Late last year, Frye supported Councilmember Tony Young's bid for the job, but the majority of her colleagues favored giving Scott Peters a third year at the post. Mindful that Young may seek it again, Frye said, “Tony will have a lot more time on the council in the future than I will. He'll get to serve another term, so there's more opportunity.” In other words, Frye wants to the first president of the new era.
Frye has no qualms about criticizing Peters' presidency. She views him much the same way she viewed former Mayor Dick Murphy: They were both too concerned about avoiding personal political losses. With Peters, that has manifested in a willingness to bargain away the City Council's power.
She said Peters' presidency feels like a one-way conduit between the mayor and the council—the council simply responds to the mayor's agenda when it should be responding to the mayor and bringing forward its own legislative agenda. “Nothing has been carved out that really stands out as accomplishments of the council president that separates us as a unique legislative body,” Frye said.
Told of Frye's comments, Pam Hardy, Peters' spokesperson, rattled off a list of policy issues in which the council has acted independently of the mayor, including sewage-water reuse, restricting the mayor's midyear unilateral budgeting authority, supporting gay marriage, opposing the San Onofre toll road, regulating big box stores, mandatory recycling and combating lead poisoning.

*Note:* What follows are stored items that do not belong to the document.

/-! ## SELF_TEST (14 R441, 17 R535–R543) -/

/-- SELF_TEST, with the partition's blocks ACTIVE for its time (18 R558): `bad` lists the tests that fail as (1 CHECKERS, 2 LAYER_INJECT,
3 CORE_KAT, 4 MEMORY; block). The spec gives no number of injection cases. -/
def execSelfTest (k : Nat) (bad : List (Fin 5 × BlockId)) (s : State) : Host.Outcome State Fault Refusal :=
  .next (s.perform k Op.selfTest (fun _ => true) (fun s c =>
    let p := (cmdPart c.via Op.selfTest c.entry).getD 0
    let t := ef c.entry 9 1 % 16
    if !s.partIn p [.configured, .loaded, .stopped, .faulted] then (fail St.busy, s) else
    let hits := (bad.map (fun x => (x.1.val, x.2.val))).filter (fun x => decide (0 < x.1) && bitOf t (x.1 - 1) && bitOf (s.rec_ p).blocks x.2)
    let failed := hits.foldl (fun a x => a ||| 2 ^ x.2) 0
    let first := hits.foldl (fun (a : Option (Nat × Nat)) x =>
      match a with
      | some y => if x.1 < y.1 ∨ (x.1 = y.1 ∧ x.2 < y.2) then some x else a
      | none => some x) none
    let s := s.setBlocksNow p .active
    let v := s.free 32
    let cases := if t % 4 = 0 then 0 else v.1.toNat
    let s := v.2
    let s := if bitOf t 3 then
        let s := (s.zeroPart p).setPart p { s.part p with facet := Facet.none, facetDigest := 0, weightDigest := 0, imageId := 0, signed := false }
        ((s.configPart p Facet.none).clearPart p Facet.none).move p .configured
      else s
    let s := s.setBlocksNow p (s.part p).state.blocks
    (⟨if failed = 0 then St.ok else St.partial_, 0,
      leBytes 32 failed ++ leBytes 1 t ++ leBytes 1 (first.map (·.1) |>.getD 0) ++ leBytes 2 (first.map (·.2) |>.getD 0xFFFF) ++ leBytes 4 cases⟩, s)))

/-! ## The repair record (19 R587) -/

def repairOff : Nat := 0x200000
def repairHead (count serial gen : Nat) : Bytes :=
  padTo 60 (leBytes 4 0x52494150 ++ leBytes 1 1 ++ leBytes 1 0xA1 ++ leBytes 2 count ++ leBytes 8 serial ++ leBytes 4 gen)
def repairImage (serial gen : Nat) (es : List Bytes) : Bytes :=
  let h := repairHead es.length serial gen
  h ++ leBytes 4 (crc32 (h ++ es.flatten)) ++ es.flatten
def repairEntry (kind : Nat) (loc : Bytes) : Bytes := leBytes 1 kind ++ loc ++ [0]

/-- Its entries, when a chip's record is valid. -/
def State.repairRec (s : State) (chip : Nat) : Option (Nat × List Bytes) :=
  let b := s.flashRec chip repairOff
  let n := hField b 6 2
  let gen := hField b 16 4
  if b.length = 64 + 8 * n ∧ n ≤ 1024 ∧ b = repairImage s.loupe.serial gen (recs (b.drop 64) 8) then some (gen, recs (b.drop 64) 8) else none
/-- The record selected: chip 0's when it is valid, else chip 1's (19 R586). -/
def State.repairs (s : State) : Option (Nat × List Bytes) := (s.repairRec 0).or (s.repairRec 1)

/-- Entries that an earlier one, or a fused column, makes impossible are left out. -/
def State.keepRepairs (s : State) (es : List Bytes) : List Bytes :=
  es.foldl (fun acc e =>
    let kind := hField e 0 1
    let clash : Bool :=
      if kind = 3 then
        let half := 2 * hField e 1 1 + hField e 2 1 / 33
        (SMap.find s.loupe.fusedCols half).isSome || acc.any (fun o => hField o 0 1 == 3 && 2 * hField o 1 1 + hField o 2 1 / 33 == half)
      else if kind = 4 then acc.any (fun o => o == e)
      else if kind = 2 then acc.any (fun o => hField o 0 1 == 2 && sub o 1 3 == sub e 1 3)
      else true
    if clash then acc else acc ++ [e]) []

/-- The record is written with one entry more. -/
def State.recordRepair (s : State) (kind : Nat) (loc : Bytes) : State :=
  let old := s.repairs.getD (0, [])
  s.putBoth repairOff (repairImage s.loupe.serial ((old.1 + 1) % 2 ^ 32) (s.keepRepairs (old.2 ++ [repairEntry kind loc]))) true true

/-! ## SPARE_APPLY (14 R442) -/

def spareForm (t : Nat) (e : BitVec 512) : Bool := ef e 8 1 == t
def spareLoc (e : BitVec 512) : Bytes := leBytes 6 (ef e 12 6)
def spareDone (kind left : Nat) (more : Bytes) : Result := okWith (leBytes 1 kind ++ leBytes 3 0 ++ leBytes 4 left ++ more)

/-- A block that bring-up has neither released nor retired (14 R427). -/
def State.unreleased (s : State) (b : Nat) : Bool := bits (s.reg (Reg.released (b / 32))) (b % 32) 1 == 0 && (s.block b).state != .retired

/-- SPARE_SLICE_ROW (07 R227): the row waits for the slice's engine to copy it. -/
def execSpareSliceRow (k : Nat) (s : State) : Host.Outcome State Fault Refusal :=
  .next (s.start k Op.spare (spareForm 0) (fun s c =>
    let n := ef c.entry 12 2
    let row := ef c.entry 14 1 * 128 + ef c.entry 15 1
    let no (st : Nat) : Option Result × Nat × Nat × State := (some (fail st), 0, 0, s)
    if n < 16384 ∧ s.unreleased (blockOf n) then no St.busy
    else if 16384 ≤ n ∨ 7 < ef c.entry 14 1 ∨ 127 < ef c.entry 15 1 ∨ ef c.entry 16 2 ≠ 0 ∨ (s.block (blockOf n)).state = .retired then no St.badArgument
    else
      let x := s.slice n
      let copying : Bool := match x.copy with | some (r, _) => r == row | none => false
      let going := x.toSpare.contains row || copying
      if going then (none, 0, 0, s)
      else if bits (s.reg (Reg.sliceStatus n)) 0 5 = 0 ∨ !x.spareFor row then no St.noResource
      else (none, 0, 0, (s.raiseForMaint [blockOf n]).setSlice n { x with toSpare := x.toSpare ++ [row] })))

/-- The end of SPARE_SLICE_ROW; none while the row is not replaced. -/
def State.endSpareRow (s : State) (e : BitVec 512) : Option (Result × State) :=
  let n := ef e 12 2
  let row := ef e 14 1 * 128 + ef e 15 1
  let x := s.slice n
  let copying : Bool := match x.copy with | some (r, _) => r == row | none => false
  if x.toSpare.contains row || copying then none
  else some (spareDone 0 (bits (s.reg (Reg.sliceStatus n)) 0 5) [], s.endMaint [blockOf n])

/-- One granule of an HBM row is read and written back with a fresh code. -/
def State.refreshUnit (s : State) (a : Nat) : State :=
  let u := s.mem.unit a
  let s := s.countUnit a u
  if u.bad = 2 ∨ u.fixed then s.rewriteUnit a u else s

/-- SPARE_HBM_ROW (19 R599). -/
def execSpareHbmRow (k : Nat) (s : State) : Host.Outcome State Fault Refusal :=
  .next (s.perform k Op.spare (spareForm 1) (fun s c =>
    let e := c.entry
    let ch := 32 * ef e 12 1 + ef e 13 1
    let row := ef e 16 2
    if 15 < ef e 12 1 ∨ 31 < ef e 13 1 ∨ 31 < ef e 14 1 ∨ ef e 15 1 ≠ 0 ∨ 49152 ≤ row then (fail St.badArgument, s)
    else if !s.chanUp ch then (fail St.busy, s)
    else
      let left := bits (s.reg (Reg.hbmStatus ch)) 0 5
      if left = 0 then (fail St.noResource, s) else
      let base := chanAddr ch + row * 2 ^ 15 + ef e 14 1 * 2 ^ 6
      let s := (List.range 32).foldl (fun s i => s.refreshUnit (base + i / 2 * 2 ^ 11 + i % 2 * 32)) s
      let s := s.setField (Reg.hbmStatus ch) 0 5 (left - 1)
      let s := s.setChan ch { s.chan ch with spareRows := (s.chan ch).spareRows ++ [row * 32 + ef e 14 1] }
      (spareDone 1 (left - 1) [], s)))

/-- SPARE_UCIE_LANE (19 R598). -/
def execSpareUcieLane (k : Nat) (s : State) : Host.Outcome State Fault Refusal :=
  .next (s.perform k Op.spare (spareForm 2) (fun s c =>
    let e := c.entry
    let edge := ef e 12 1
    let m := ef e 13 1
    let dir := ef e 14 1
    let lane := ef e 15 1
    if 13 < edge ∨ (if edge < 10 then 16 else 8) ≤ m ∨ 1 < dir ∨ 17 < lane ∨ ef e 16 2 ≠ 0 then (fail St.badArgument, s) else
    let i := xingId edge m
    let x := s.xing i
    if (SMap.find x.laneMap dir).isSome then (fail St.noResource, s) else
    let s := s.setXing i { x with laneMap := SMap.put x.laneMap dir lane }
    (spareDone 2 0 [], s.recordRepair 2 (spareLoc e))))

Apparently, even though that's a list of items about which Frye cares deeply, she's not terribly impressed.
“Because of the pension stuff and things like that, it seems that we're just sort of treading water, trying to figure out which parts of the mayor's agenda we'll support or not support,” she said. “Not that that isn't part of what we do, but as a legislative branch of government—you don't see people in Congress sitting around waiting for George Bush to hand them some agenda and that's all they talk about.”
I reminded Frye of a criticism of her—that she's too headstrong against forming coalitions in order to get things done. I meant coalitions among City Council members, but she went another direction, her favorite direction: the public at large.
“When people say that, I say, ‘Fine. I put together a write-in mayoral campaign and got over 150,000 people to write my name in,” she said.
Playing my game, she noted that in three week's time a few years back, she successfully fought for a number of rule changes that benefited public participation in government, including requiring a court reporter to transcribe closed-door council meetings, which came in handy recently amid a dispute between Peters and City Attorney Mike Aguirre. But rather than “banging on doors” at City Hall, she prefers to go grassroots, by pulling in citizens. “Part of the process is to empower the public,” she said. “That's how I see my job.”
As for 2009, she'd like to help empower new members of the City Council—whether they're Republicans like Carl DeMaio or Democrats like Marti Emerald (she's endorsed Emerald, Stephen Whitburn and Sherri Lightner).
“I think that the people who are running for office now, they have some very strong ideas and some very strong opinions, and they are going to want to put through their agendas…. I'm not convinced that they are going to be content to simply wait to have their agendas moved forward. I think they're going to be more likely to understand what the potential is.”
Indeed, the next two years will be transitional for the City Council—and for Donna Frye.
Correction: One of our readers pointed out that the county Board of Supervisors doesn't have the authority to vote 'down' the Sunrise Powerlink project, only to endorse it or not. Sorry for any confusion.